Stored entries
• • • • •
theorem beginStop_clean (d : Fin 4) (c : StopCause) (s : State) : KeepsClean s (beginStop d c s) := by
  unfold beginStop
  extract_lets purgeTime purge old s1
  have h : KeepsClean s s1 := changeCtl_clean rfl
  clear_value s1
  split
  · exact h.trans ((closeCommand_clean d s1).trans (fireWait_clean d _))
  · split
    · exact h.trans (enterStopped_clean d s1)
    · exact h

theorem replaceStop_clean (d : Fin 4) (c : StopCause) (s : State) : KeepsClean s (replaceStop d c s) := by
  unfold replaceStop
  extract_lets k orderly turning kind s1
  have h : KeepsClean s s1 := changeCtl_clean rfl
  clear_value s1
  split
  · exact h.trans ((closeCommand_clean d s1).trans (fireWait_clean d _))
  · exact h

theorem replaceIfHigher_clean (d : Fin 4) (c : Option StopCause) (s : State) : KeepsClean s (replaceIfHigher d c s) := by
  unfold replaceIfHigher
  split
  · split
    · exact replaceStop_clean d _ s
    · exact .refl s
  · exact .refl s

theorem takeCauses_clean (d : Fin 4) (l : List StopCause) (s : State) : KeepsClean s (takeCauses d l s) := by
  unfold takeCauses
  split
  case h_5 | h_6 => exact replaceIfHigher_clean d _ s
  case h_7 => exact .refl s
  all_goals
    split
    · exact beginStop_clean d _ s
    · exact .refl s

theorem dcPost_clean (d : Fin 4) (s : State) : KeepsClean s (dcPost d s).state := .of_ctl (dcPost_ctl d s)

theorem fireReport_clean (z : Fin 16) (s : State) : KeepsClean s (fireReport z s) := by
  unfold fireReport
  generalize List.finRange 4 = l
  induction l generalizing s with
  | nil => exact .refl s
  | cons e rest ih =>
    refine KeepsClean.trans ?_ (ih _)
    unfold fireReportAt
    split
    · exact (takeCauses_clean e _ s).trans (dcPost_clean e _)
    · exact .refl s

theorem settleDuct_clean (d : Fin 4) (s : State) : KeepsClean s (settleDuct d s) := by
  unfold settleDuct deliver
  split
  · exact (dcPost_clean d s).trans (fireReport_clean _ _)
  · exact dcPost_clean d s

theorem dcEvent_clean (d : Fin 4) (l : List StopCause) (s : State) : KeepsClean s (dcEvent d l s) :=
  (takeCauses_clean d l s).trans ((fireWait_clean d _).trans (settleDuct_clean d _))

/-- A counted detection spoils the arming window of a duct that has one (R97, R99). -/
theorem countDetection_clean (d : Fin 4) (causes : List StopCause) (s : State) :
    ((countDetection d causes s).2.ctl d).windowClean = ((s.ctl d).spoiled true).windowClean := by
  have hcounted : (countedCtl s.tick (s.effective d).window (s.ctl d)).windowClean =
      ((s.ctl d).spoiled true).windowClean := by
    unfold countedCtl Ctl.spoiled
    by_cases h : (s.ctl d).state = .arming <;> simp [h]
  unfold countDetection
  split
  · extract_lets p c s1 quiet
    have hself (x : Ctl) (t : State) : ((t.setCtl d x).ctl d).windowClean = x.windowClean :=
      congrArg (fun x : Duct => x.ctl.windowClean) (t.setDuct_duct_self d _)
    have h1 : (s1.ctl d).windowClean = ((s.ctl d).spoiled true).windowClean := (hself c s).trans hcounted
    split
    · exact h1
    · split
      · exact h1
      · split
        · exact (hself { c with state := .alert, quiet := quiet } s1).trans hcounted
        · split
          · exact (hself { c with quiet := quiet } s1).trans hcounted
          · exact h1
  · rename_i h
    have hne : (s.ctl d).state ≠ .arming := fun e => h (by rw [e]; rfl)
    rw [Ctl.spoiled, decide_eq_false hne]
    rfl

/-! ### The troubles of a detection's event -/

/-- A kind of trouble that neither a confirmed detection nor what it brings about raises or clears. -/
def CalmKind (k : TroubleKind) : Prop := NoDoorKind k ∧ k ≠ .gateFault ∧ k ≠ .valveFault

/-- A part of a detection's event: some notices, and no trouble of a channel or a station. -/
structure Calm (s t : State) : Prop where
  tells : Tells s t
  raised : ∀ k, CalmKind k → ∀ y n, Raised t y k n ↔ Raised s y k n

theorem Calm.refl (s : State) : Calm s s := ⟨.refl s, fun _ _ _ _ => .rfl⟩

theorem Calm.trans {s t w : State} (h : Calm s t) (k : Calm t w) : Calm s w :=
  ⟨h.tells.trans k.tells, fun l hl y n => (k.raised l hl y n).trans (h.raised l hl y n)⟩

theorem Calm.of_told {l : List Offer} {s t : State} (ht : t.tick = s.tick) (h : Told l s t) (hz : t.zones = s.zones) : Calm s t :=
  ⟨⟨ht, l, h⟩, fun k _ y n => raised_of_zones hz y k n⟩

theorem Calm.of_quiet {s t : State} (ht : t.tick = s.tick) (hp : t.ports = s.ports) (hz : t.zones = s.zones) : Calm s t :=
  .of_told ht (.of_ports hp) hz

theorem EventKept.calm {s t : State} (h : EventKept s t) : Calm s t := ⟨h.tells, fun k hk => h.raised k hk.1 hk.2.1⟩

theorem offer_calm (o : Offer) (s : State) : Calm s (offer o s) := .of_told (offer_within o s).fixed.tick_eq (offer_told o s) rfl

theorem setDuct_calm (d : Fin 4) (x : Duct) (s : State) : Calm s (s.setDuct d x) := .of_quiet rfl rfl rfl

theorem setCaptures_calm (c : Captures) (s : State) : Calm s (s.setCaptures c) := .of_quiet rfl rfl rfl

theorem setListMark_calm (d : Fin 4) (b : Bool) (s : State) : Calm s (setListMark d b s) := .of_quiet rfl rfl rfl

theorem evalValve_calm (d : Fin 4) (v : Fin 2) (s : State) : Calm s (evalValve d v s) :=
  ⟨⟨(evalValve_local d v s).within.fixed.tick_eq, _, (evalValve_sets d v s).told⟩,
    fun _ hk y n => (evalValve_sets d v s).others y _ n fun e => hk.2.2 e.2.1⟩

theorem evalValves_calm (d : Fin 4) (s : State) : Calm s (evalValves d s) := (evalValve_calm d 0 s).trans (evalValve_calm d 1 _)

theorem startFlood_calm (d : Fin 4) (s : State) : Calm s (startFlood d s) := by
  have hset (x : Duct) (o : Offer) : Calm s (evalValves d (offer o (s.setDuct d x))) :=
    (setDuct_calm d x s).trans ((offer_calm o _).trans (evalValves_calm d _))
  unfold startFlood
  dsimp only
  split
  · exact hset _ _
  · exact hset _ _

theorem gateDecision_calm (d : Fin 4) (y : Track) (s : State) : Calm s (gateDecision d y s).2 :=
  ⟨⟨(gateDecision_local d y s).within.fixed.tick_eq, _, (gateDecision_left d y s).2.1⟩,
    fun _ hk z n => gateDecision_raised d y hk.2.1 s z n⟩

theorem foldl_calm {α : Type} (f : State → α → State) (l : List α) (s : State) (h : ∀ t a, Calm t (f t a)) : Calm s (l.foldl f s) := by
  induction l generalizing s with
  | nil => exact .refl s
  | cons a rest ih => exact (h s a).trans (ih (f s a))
• • • • •
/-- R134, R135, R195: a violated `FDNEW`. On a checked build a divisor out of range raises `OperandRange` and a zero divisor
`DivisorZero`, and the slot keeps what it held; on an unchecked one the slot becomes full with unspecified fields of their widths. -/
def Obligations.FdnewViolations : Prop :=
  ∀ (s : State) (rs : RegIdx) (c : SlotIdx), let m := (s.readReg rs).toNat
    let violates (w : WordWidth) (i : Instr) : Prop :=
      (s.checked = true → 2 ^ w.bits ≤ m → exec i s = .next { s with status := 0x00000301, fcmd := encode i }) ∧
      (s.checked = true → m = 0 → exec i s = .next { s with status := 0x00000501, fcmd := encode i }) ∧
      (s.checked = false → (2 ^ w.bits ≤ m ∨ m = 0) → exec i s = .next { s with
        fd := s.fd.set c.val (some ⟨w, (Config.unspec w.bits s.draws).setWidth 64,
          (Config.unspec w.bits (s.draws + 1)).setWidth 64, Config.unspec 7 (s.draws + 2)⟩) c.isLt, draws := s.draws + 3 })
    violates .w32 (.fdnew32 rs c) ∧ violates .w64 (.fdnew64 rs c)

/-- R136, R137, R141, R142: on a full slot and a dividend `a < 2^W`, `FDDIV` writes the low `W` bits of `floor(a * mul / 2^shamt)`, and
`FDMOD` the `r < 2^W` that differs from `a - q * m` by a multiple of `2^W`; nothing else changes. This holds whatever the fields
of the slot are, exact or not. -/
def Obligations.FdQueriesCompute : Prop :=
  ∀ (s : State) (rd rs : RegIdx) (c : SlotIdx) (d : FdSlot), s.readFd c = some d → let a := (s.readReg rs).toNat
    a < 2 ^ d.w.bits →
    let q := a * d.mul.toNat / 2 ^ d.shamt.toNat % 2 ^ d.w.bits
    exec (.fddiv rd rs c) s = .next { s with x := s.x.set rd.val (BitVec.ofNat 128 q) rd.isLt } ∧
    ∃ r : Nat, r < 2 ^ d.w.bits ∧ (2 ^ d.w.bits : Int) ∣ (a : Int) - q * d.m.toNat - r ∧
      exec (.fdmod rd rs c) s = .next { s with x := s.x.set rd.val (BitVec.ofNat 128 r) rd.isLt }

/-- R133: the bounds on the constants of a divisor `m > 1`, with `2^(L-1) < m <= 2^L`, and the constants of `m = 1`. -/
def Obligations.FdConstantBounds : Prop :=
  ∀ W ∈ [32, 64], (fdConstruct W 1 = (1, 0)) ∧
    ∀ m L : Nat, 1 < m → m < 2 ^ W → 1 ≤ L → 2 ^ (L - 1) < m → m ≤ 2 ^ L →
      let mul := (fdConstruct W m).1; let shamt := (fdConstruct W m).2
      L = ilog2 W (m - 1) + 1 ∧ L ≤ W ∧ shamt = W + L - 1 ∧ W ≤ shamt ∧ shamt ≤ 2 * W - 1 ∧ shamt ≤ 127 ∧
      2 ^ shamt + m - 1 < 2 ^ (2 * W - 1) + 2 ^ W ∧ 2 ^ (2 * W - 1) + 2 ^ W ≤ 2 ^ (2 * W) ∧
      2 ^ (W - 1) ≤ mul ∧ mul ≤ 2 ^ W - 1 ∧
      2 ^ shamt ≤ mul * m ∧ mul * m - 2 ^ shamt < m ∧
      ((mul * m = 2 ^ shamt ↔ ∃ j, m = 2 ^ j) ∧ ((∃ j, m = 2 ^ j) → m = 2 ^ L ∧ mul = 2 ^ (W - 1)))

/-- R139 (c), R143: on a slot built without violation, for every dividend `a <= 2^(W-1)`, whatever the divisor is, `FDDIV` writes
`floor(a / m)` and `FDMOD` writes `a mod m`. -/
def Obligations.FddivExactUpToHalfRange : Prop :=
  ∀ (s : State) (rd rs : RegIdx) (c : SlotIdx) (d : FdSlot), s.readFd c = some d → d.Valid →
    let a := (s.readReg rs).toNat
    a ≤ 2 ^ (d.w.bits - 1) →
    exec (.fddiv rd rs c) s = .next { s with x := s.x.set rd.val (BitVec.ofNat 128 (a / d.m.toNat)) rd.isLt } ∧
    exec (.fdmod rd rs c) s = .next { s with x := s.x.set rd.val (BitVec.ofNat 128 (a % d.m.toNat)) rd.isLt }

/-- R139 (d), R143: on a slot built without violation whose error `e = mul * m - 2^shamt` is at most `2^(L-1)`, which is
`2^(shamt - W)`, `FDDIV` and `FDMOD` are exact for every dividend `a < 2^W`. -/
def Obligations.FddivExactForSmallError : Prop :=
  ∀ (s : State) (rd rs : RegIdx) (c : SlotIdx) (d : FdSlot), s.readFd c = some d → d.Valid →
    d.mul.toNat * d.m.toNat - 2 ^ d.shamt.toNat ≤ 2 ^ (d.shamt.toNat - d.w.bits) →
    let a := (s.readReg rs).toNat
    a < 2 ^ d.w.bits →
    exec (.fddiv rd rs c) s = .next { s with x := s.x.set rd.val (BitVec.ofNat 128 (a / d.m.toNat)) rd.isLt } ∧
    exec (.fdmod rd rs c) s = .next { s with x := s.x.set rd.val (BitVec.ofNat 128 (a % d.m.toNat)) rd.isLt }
• • • • •
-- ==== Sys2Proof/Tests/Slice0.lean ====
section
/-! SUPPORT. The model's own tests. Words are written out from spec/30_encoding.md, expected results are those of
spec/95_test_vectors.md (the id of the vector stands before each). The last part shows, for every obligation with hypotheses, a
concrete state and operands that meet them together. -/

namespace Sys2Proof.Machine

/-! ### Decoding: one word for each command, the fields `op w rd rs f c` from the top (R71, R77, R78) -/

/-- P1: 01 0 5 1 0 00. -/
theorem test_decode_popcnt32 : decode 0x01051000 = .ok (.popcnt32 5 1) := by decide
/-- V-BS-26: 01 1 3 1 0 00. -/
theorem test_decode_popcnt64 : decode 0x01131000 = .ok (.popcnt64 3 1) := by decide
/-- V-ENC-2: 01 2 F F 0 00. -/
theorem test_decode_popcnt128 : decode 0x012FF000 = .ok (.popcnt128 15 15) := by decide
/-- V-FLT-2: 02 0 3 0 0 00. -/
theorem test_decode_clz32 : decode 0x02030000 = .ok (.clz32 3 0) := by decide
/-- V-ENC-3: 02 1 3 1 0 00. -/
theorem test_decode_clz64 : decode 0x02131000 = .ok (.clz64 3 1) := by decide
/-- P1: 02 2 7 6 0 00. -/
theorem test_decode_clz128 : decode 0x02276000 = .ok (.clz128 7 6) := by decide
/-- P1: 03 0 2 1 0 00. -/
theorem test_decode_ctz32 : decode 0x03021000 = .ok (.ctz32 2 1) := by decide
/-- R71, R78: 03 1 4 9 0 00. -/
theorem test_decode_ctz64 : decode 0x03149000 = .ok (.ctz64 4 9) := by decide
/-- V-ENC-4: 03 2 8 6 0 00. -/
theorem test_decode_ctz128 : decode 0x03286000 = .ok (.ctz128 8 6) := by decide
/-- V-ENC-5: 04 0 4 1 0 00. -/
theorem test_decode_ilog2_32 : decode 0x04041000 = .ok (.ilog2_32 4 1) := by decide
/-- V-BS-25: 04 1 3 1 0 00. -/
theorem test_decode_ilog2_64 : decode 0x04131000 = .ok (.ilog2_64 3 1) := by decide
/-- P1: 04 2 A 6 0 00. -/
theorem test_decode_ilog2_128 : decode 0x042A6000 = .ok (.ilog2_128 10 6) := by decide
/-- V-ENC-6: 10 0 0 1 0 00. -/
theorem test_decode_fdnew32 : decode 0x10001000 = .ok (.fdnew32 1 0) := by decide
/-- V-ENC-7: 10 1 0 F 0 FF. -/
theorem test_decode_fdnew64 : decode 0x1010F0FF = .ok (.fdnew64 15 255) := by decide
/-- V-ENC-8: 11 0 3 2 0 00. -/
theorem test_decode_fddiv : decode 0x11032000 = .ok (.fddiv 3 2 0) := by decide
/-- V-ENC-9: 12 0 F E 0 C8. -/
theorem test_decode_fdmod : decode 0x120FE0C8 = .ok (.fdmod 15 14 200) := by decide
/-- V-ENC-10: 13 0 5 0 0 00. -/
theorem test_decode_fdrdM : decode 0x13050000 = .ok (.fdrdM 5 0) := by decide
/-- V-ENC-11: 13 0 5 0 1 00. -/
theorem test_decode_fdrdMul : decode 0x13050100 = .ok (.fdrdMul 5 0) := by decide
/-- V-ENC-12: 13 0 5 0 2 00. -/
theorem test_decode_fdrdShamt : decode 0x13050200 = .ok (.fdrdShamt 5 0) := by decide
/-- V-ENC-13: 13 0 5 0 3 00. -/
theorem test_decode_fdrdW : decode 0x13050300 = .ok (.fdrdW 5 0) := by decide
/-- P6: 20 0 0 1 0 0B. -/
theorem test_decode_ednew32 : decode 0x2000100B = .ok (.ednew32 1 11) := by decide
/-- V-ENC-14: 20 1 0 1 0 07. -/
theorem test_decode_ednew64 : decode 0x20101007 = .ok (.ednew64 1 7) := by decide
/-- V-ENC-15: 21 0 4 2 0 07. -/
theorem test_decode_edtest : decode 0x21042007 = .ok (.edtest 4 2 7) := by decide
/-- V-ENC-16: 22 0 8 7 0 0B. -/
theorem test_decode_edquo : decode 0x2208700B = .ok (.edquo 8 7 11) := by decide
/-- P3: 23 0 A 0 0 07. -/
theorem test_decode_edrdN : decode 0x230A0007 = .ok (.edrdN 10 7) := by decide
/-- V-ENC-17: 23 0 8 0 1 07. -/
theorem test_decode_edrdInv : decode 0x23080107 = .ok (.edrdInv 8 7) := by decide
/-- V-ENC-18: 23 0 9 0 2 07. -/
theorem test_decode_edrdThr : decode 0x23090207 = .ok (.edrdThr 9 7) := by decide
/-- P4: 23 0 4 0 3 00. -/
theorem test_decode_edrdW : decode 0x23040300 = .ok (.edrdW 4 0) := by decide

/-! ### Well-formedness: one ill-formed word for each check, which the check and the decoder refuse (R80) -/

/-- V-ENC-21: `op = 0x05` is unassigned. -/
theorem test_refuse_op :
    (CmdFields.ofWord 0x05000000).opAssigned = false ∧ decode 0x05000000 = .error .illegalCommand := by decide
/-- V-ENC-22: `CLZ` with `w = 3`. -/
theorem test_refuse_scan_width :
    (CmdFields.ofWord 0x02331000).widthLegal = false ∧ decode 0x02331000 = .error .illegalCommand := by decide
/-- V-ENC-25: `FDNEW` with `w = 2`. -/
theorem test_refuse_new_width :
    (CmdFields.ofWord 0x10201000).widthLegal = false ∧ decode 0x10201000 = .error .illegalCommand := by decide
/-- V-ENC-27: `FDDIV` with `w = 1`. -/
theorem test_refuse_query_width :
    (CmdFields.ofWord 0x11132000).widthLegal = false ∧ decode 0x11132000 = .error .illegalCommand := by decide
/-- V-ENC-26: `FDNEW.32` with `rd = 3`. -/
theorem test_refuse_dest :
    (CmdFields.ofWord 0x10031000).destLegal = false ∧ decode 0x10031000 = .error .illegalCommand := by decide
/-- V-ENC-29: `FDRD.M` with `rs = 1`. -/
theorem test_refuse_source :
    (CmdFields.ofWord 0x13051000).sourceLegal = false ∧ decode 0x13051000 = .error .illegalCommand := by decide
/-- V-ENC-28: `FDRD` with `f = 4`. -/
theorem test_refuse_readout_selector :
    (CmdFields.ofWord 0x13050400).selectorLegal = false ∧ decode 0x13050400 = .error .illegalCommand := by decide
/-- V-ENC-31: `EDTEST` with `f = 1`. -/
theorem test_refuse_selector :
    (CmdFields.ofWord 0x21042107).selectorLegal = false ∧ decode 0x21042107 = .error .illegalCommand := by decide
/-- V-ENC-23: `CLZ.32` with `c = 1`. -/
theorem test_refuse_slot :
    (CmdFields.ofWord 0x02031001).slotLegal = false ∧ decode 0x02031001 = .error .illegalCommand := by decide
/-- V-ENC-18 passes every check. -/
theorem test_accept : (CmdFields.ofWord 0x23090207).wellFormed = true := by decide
• • • • •
ASSIGNMENT:
Reproduce only the lines above, starting at the line with "(dcPost_clean e _)" and ending at the line with "theorem countDetection_clean (d", exactly as written.

SOLUTION FOR THIS TASK:
    · exact (takeCauses_clean e _ s).trans (dcPost_clean e _)
    · exact .refl s

theorem settleDuct_clean (d : Fin 4) (s : State) : KeepsClean s (settleDuct d s) := by
  unfold settleDuct deliver
  split
  · exact (dcPost_clean d s).trans (fireReport_clean _ _)
  · exact dcPost_clean d s

theorem dcEvent_clean (d : Fin 4) (l : List StopCause) (s : State) : KeepsClean s (dcEvent d l s) :=
  (takeCauses_clean d l s).trans ((fireWait_clean d _).trans (settleDuct_clean d _))

/-- A counted detection spoils the arming window of a duct that has one (R97, R99). -/
theorem countDetection_clean (d : Fin 4) (causes : List StopCause) (s : State) :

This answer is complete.